Regarding the size of the ordered densely-packed 2D monolayer structures that can be achieved with the gas phase cluster deposition, we show in Fig. 7a TEM image of Fe nanoparticle film with a coverage approaching 100% (i.e., a complete monolayer). By controlling the deposition mass, the densely-packed 2D monolayer structure spreads over the whole substrate surface covered by the deposition spot (at least at the centimeter scale). The monodispersed nanoparticles show a perfect homogeneous distribution in the wide range.

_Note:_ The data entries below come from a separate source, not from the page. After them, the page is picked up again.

-- ==== Sys2Proof/Machine/Undo.lean ====
section
/-! DEFINITION. The undo log's instructions: LOGCTL (R198), WINDOW (R200, R353) and REWIND (R202, R204); freezing and resuming by
the management core, the debugger or a rewind; and how a team is restored from a snapshot or discarded. -/

namespace Sys2Proof.Machine

/-! LOGCTL. -/

/-- The ring is discarded, and with it every window (R198). -/
def Ctx.discard (c : Ctx) : Ctx := { c with ring := [], snaps := [], opened := [], dirtied := [], stopAt := [] }

/-- A value that LOGCFG may hold (R197). -/
def logcfgOk (v : Word) : Bool := fld v 28 5 == 0 && fld v 31 30 != 3 && 12 ≤ fld v 4 0 && fld v 4 0 ≤ 30

/-- The ring lies in device memory. No ring of 2^12 entries or more lies within the frames of stage 1, which come in
threes (R261). -/
def State.ringOk (s : State) (base : Word) (sz : Nat) : Bool :=
  s.host.stage ≥ 2 && base.toNat * pageSize + 2 ^ sz * 96 ≤ deviceFrames * pageSize

/-- A LOGCTL: only in a handler, with an even uniform register (R198). -/
def logctlOp (a : BitVec 8) (uses : Uses) (late : State → Group → Option Cause) (f : Group → Ctx → Ctx) : State → Res :=
  fun s => uniformOp (fun g _ => { field := g.isHandler && isSPair a, uses := uses, late := fun _ _ => late s g })
    (fun _ g _ s => s.updCtx g.ctx (f g)) s

/-- The log is enabled with a fresh ring (R198). -/
def Ctx.enableLog (c : Ctx) (base cfg : Word) : Ctx :=
  { c.discard with logbase := base, logcfg := cfg, logEn := true, logStop := false }

/-- LOGCTL enable. -/
def execLogctlEnable (a : BitVec 8) (s : State) : Res :=
  logctlOp a (readsRun a 2)
    (fun s g =>
      let cfg := g.sreg (sNum a + 1)
      if !logcfgOk cfg || !s.ringOk (g.sreg (sNum a)) (fld cfg 4 0) then some .illegalOperand else none)
    (fun g c => c.enableLog (g.sreg (sNum a)) (g.sreg (sNum a + 1))) s

/-- LOGCTL disable. -/
def execLogctlDisable (a : BitVec 8) (s : State) : Res :=
  logctlOp a {} (fun _ _ => none) (fun _ c => { c.discard with logEn := false }) s

/-- LOGCTL policy. -/
def execLogctlPolicy (a : BitVec 8) (s : State) : Res :=
  logctlOp a (readsRun a 1) (fun _ g => if g.sreg (sNum a) ≥ 3 then some .illegalOperand else none)
    (fun g c => { c with logcfg := (c.logcfg &&& 0x3FFFFFFF#32) ||| (g.sreg (sNum a) <<< 30) }) s

/-- Entries before an OPEN entry are dropped (R198). -/
def Ctx.trim (c : Ctx) (n : Word) : Ctx :=
  match c.openSeq n with
  | some q => { c with ring := c.ring.filter fun e => e.seq ≥ q }
  | none => c

/-- LOGCTL trim. -/
def execLogctlTrim (a : BitVec 8) (s : State) : Res :=
  logctlOp a (readsRun a 1) (fun _ _ => none) (fun g c => c.trim (g.sreg (sNum a))) s

/-! WINDOW. -/

/-- WINDOW: the path arrives (R200, R353); a handler belongs to no team. -/
def execWindow (d : BitVec 8) (s : State) : Res :=
  controlOp (fun g _ => { field := isS d && !g.isHandler, uses := writesRun d 1 })
    (fun r _ _ s => s.updPath r fun q => q.park .barwait (.window (sNum d))) s

/-- The destination of a path that stands at a WINDOW. -/
def Path.windowDest (p : Path) : Option Nat :=
  match p.state, p.wait with
  | .barwait, .window d => some d
  | _, _ => none

/-- Every live lane of the team stands at a WINDOW, every flag is zero and no tile is in flight (R200). -/
def State.windowReady (s : State) (team : Nat) : Bool :=
  let ks := s.teamGroups team
  (s.team team).stage == .started && (s.team team).tF == 0 && ks.any (fun k => (s.group k).live != 0) &&
  ks.all fun k =>
    let g := s.group k
    g.entries.all (fun e => e.2.windowDest.isSome) && g.w.all fun e => e.2 == 0

/-- The paths of a group at WINDOW write `n` to their destinations and go on; in the lanes, RCNT begins again where a
window opens. -/
def Group.leaveWindow (g : Group) (n : Word) (opens : Bool) (now : Nat) : Group :=
  let g := g.entries.foldl (fun g e => match e.2.windowDest with
    | some d => (g.setSreg d n).setPath e.1 (e.2.release now)
    | none => g) g
  if opens then (lanesOf g.live).foldl (fun g l => g.updLane l fun ln => { ln with rcnt := 0 }) g else g

/-- The team leaves the barrier with window `n`; what any of its paths has seen comes before what follows (R138). -/
def State.leaveWindow (s : State) (team : Nat) (n : Word) (opens : Bool) : State :=
  let ks := s.teamGroups team
  let s := ks.foldl (fun (s : State) k => s.updGroup k fun g => g.leaveWindow n opens s.clock) (s.mergeSeen (s.seers fun k _ => ks.contains k))
  let s := s.updTeam team fun t => { t with logwin := n }
  if opens then s.updCtx (s.team team).ctx fun c =>
    { c with rstep := c.rstep.map fun x => if x.team = team ∧ x.running then { x with passes := x.passes - 1 } else x }
  else s

/-- Under TRAP a reservation that does not fit freezes every path of the team at its WINDOW, with one stop per group. -/
def State.windowFull (s : State) (team : Nat) : State :=
  (s.teamGroups team).foldl (fun (s : State) k =>
    let g := s.group k
    let es := g.entries
    let g := es.foldl (fun g e =>
      (g.freeze e.1 ((lanesOf e.2.mask).map fun l => { lane := l, cause := .logFull }) .stop 0 s.clock).1) g
    match es with
    | e :: _ => (s.setGroup k g).post .handlerSpawn { a := k, b := e.1 }
    | [] => s) s

/-- The release of WINDOW (R200): the window opens, or the log is off. -/
def State.releaseWindow (s : State) (team : Nat) : State :=
  let t := s.team team
  if !(s.ctx t.ctx).logging then s.leaveWindow team 0xFFFFFFFF false
  else
    let ds := s.digests team 1
    match s.reserve t.ctx (1 + s.pieces team + ds.length) with
    | none => if (s.teamGroups team).any s.pendingFull then s else s.windowFull team
    | some s =>
      if !(s.ctx t.ctx).logging then s.leaveWindow team 0xFFFFFFFF false
      else
        let n := (s.ctx t.ctx).nextWin
        let s := (s.leaveWindow team n true).updLog t.ctx fun c => (c.appendAll ds).openWindow t.tid 1
        s.snapshot team n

Only a few several tens of nanometers sized voids distribute in a very low density. The FFT of the monolayer (inset in Fig. 7) shows two rings of hexagonally arranged spots, related to the first and second orders, attesting to a well-defined hexagonal network ordered over a sufficiently long range. Even though the large scale assembling structure contains domains of ~ 100 nm in size, with a number of packing arrays or orientations of the same structure, it is difficult to find any well-defined boundaries between the ordered domains. This result demonstrates the gas phase cluster deposition may provide an efficient way for the fabrication of well-defined patterned superstructures assembled from nanoparticle building blocks on a sufficient large scale.